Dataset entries

-- ==== Sys2Proof/Machine/Ops.lean ====
section
/-! DEFINITION. The named operations over buffers and state that the meanings share. -/

namespace Sys2Proof.Machine

/-- The byte at index `a` of a buffer, if some step has written it (R49). -/
def Memory.read : Memory → Nat → Option Byte
  | [], _ => none
  | (b, v) :: rest, a => if b = a then some v else Memory.read rest a

/-- `B[a] <- v`, in canonical form. -/
def Memory.write : Memory → Nat → Byte → Memory
  | [], a, v => [(a, v)]
  | (b, w) :: rest, a, v =>
    if a < b then (a, v) :: (b, w) :: rest
    else if a = b then (a, v) :: rest
    else (b, w) :: Memory.write rest a v

/-- `B[a..] <- S`, element-wise (R13). -/
def Memory.writes : Memory → Nat → List Byte → Memory
  | m, _, [] => m
  | m, a, v :: vs => Memory.writes (Memory.write m a v) (a + 1) vs

/-- The sequence `B[a..a+n-1]` (R13), or the first index in it that is unwritten. -/
def Memory.readRange (m : Memory) (a : Nat) : Nat → Except Nat (List Byte)
  | 0 => .ok []
  | n + 1 =>
    match Memory.read m a with
    | none => .error a
    | some v =>
      match Memory.readRange m (a + 1) n with
      | .error i => .error i
      | .ok vs => .ok (v :: vs)

/-- Go on with the byte at index `a` of buffer `b`, or fault when it is unwritten (R49). -/
def withByte (b : Buffer) (m : Memory) (a : Nat) (k : Byte → Host.Outcome State Fault Refusal) :
    Host.Outcome State Fault Refusal :=
  match Memory.read m a with
  | none => .fault (.unwrittenByte b a)
  | some v => k v

/-- Go on with the `n` bytes from index `a` of buffer `b`, or fault at the first unwritten one (R49). -/
def withBytes (b : Buffer) (m : Memory) (a n : Nat) (k : List Byte → Host.Outcome State Fault Refusal) :
    Host.Outcome State Fault Refusal :=
  match Memory.readRange m a n with
  | .error i => .fault (.unwrittenByte b i)
  | .ok vs => k vs

/-- Go on with what an outcome answers, or stop as it does. -/
def afterNext {α β : Type} (o : Host.Outcome α Fault Refusal) (k : α → Host.Outcome β Fault Refusal) :
    Host.Outcome β Fault Refusal :=
  match o with
  | .next a => k a
  | .fault r => .fault r
  | .refused r => .refused r

/-- `n` free bytes, the first the one numbered `start` (R14 `any u8`, R145; log 6). -/
def freeBytes (start n : Nat) : List Byte := (List.range n).map fun k => Config.anyByte (start + k)

/-- The numeric error codes of R241. -/
def errorCode : ErrorKind → Byte
  | .none => 0x00
  | .checksumMismatch => 0x01
  | .headerMismatch => 0x02
  | .transportTimeout => 0x03
  | .frameDesync => 0x04
  | .unrecognizedFc => 0x05
  | .badLength => 0x10
  | .illegalOp => 0x11

/-- `ERR <- e`: how an `OP` operation reports its verdict, as its last effect (R223, R240). -/
def State.report (s : State) (e : ErrorKind) : State := { s with err := errorCode e }

/-- Append one event to the history (R148, R198). -/
def State.emit (s : State) (e : Event) : State := { s with history := s.history ++ [e] }

/-- `fail(e)` of `VALIDATE`: `ERR <- e; OK <- 0; RET_SIZE <- 0` (R152). -/
def State.failExchange (s : State) (e : ErrorKind) : State :=
  { s with ok := false, retSize := 0 }.report e

/-- The schedule from now on (log 2). -/
def State.withPending (s : State) (ts : List Transaction) : State := { s with pending := ts }

end Sys2Proof.Machine
end

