-- ==== Sys2Proof/Machine/Builder.lean ====
section
/-! DEFINITION. The command packet builder (41_packet_builder.md). -/

namespace Sys2Proof.Machine

/-- `CMD` with the header of `BUILD` inserted (R141 step 1). -/
def headedCmd (s : State) : Memory := Memory.writes s.cmd 0 (frameHeader s.par s.argFc s.argUc)

/-- The built buffer becomes `CMD` and its backup `BAK`, and the command is tracked (R141 steps 2 and 3). -/
def trackCommand (s : State) (built : Memory) : State :=
  { s with
    cmd := built
    asyncFc := if waitFlag s then s.argFc else s.par.fcUnknown
    rdyFlag := false
    lastFc := s.argFc
    lastUc := s.argUc
    lastL := s.argL
    bak := built }

/-- `BUILD` (R141, length check R140): header, checksum at `L-1`, async tracking, ready-flag clear, capture, backup. The
payload bytes are read as they stand; the backup copies the whole buffer with each byte's written status (R49). -/
def execBuild (s : State) : Host.Outcome State Fault Refusal :=
  if s.argL.toNat < 5 ∨ s.par.cmdCap < s.argL.toNat then .next (s.report .badLength)
  else
    withBytes .cmd (headedCmd s) 0 (s.argL.toNat - 1) fun body =>
      .next ((trackCommand s (Memory.write (headedCmd s) (s.argL.toNat - 1) (checksum8 body))).report .none)

/-- The payload that `PAYLOAD_ACQ` writes: the operand registers and the reserved byte 0x00 (R92, R143). -/
def acqOperands (s : State) : AcqPayload := { it := s.argIt, avg := s.argAvg, ae := s.argAe, reserved := 0x00 }

/-- `PAYLOAD_ACQ` (R143). -/
def execPayloadAcq (s : State) : Host.Outcome State Fault Refusal :=
  .next ({ s with cmd := Memory.writes s.cmd 4 (acqBytes (acqOperands s)) }.report .none)

/-- `XMIT` (R144, R145, R148): flush, withdraw the packet, emit the command as it stands; afterwards the sent bytes of
`CMD` are free values (log 6). -/
def execXmit (s : State) : Host.Outcome State Fault Refusal :=
  if s.lastL = 0 then .next (s.report .badLength)
  else
    withBytes .cmd s.cmd 0 s.lastL.toNat fun frame =>
      .next (({ s with
        rxCnt := 0
        retSize := 0
        ok := false
        cmd := Memory.writes s.cmd 0 (freeBytes s.freeCtr s.lastL.toNat)
        freeCtr := s.freeCtr + s.lastL.toNat }.emit (.tx frame)).report .none)

/-- `VALIDATE` (R152), its checks in the order of R153. The `R` received bytes are read once, before the byte checks
(log 7). -/
def execValidate (s : State) : Host.Outcome State Fault Refusal :=
  if s.argR.toNat < 5 ∨ s.par.retCap < s.argR.toNat then .next (s.failExchange .badLength)
  else if s.rxCnt.toNat < s.argR.toNat then .next (s.failExchange .transportTimeout)
  else
    withBytes .ret s.ret 0 s.argR.toNat fun frame =>
      if frame.take 4 ≠ frameHeader s.par s.lastFc s.lastUc then .next (s.failExchange .headerMismatch)
      else if sum8 frame ≠ 0 then .next (s.failExchange .checksumMismatch)
      else .next ({ s with retSize := if silentFlag s then 0 else s.argR, ok := true }.report .none)

/-- `RESTORE` (R155): the whole buffer, each byte with its written status. -/
def execRestore (s : State) : Host.Outcome State Fault Refusal := .next ({ s with cmd := s.bak }.report .none)

/-- The synthesised Standby success frame (R156): header, zero payload, checksum; `R_STANDBY` bytes. -/
def standbyFrame (p : Params) (uc : Byte) : List Byte :=
  commandFrame p p.fcStandby uc (List.replicate (p.rStandby - 5) 0x00)

/-- `SYNTH_STANDBY` (R156). -/
def execSynthStandby (s : State) : Host.Outcome State Fault Refusal :=
  .next ({ s with
    ret := Memory.writes s.ret 0 (standbyFrame s.par s.argUc)
    retSize := BitVec.ofNat 16 s.par.rStandby
    ok := true }.report .none)

/-- `RET_CLR` (R157). -/
def execRetClr (s : State) : Host.Outcome State Fault Refusal := .next ({ s with retSize := 0 }.report .none)

/-- `RDY_CLR` (R158). -/
def execRdyClr (s : State) : Host.Outcome State Fault Refusal := .next ({ s with rdyFlag := false }.report .none)

/-- The fetch that `POLL` finds due: the ready trigger has fired and the outstanding code has a fetch mapping (R159). -/
def dueFetch (s : State) : Option Byte := if s.rdyFlag then fetchCode s.par s.asyncFc else none

/-- The verdict of `POLL` in `FETCH_DUE`, and the fetch command's operands when one is due (R159). -/
def loadFetch (s : State) : Option Byte → State
  | some fc => { s with argFc := fc, argUc := s.lastUc, argFlags := 0, fetchDue := true }
  | none => { s with fetchDue := false }

/-- `POLL` (R159). -/
def execPoll (s : State) : Host.Outcome State Fault Refusal := .next ((loadFetch s (dueFetch s)).report .none)

end Sys2Proof.Machine
end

What needs to be done ::
Return, with no change at all, every line in the entries above from the line containing "withBytes .ret s.ret" through the line containing "else if sum8".

Problem solution ::
    withBytes .ret s.ret 0 s.argR.toNat fun frame =>
      if frame.take 4 ≠ frameHeader s.par s.lastFc s.lastUc then .next (s.failExchange .headerMismatch)
      else if sum8 frame ≠ 0 then .next (s.failExchange .checksumMismatch)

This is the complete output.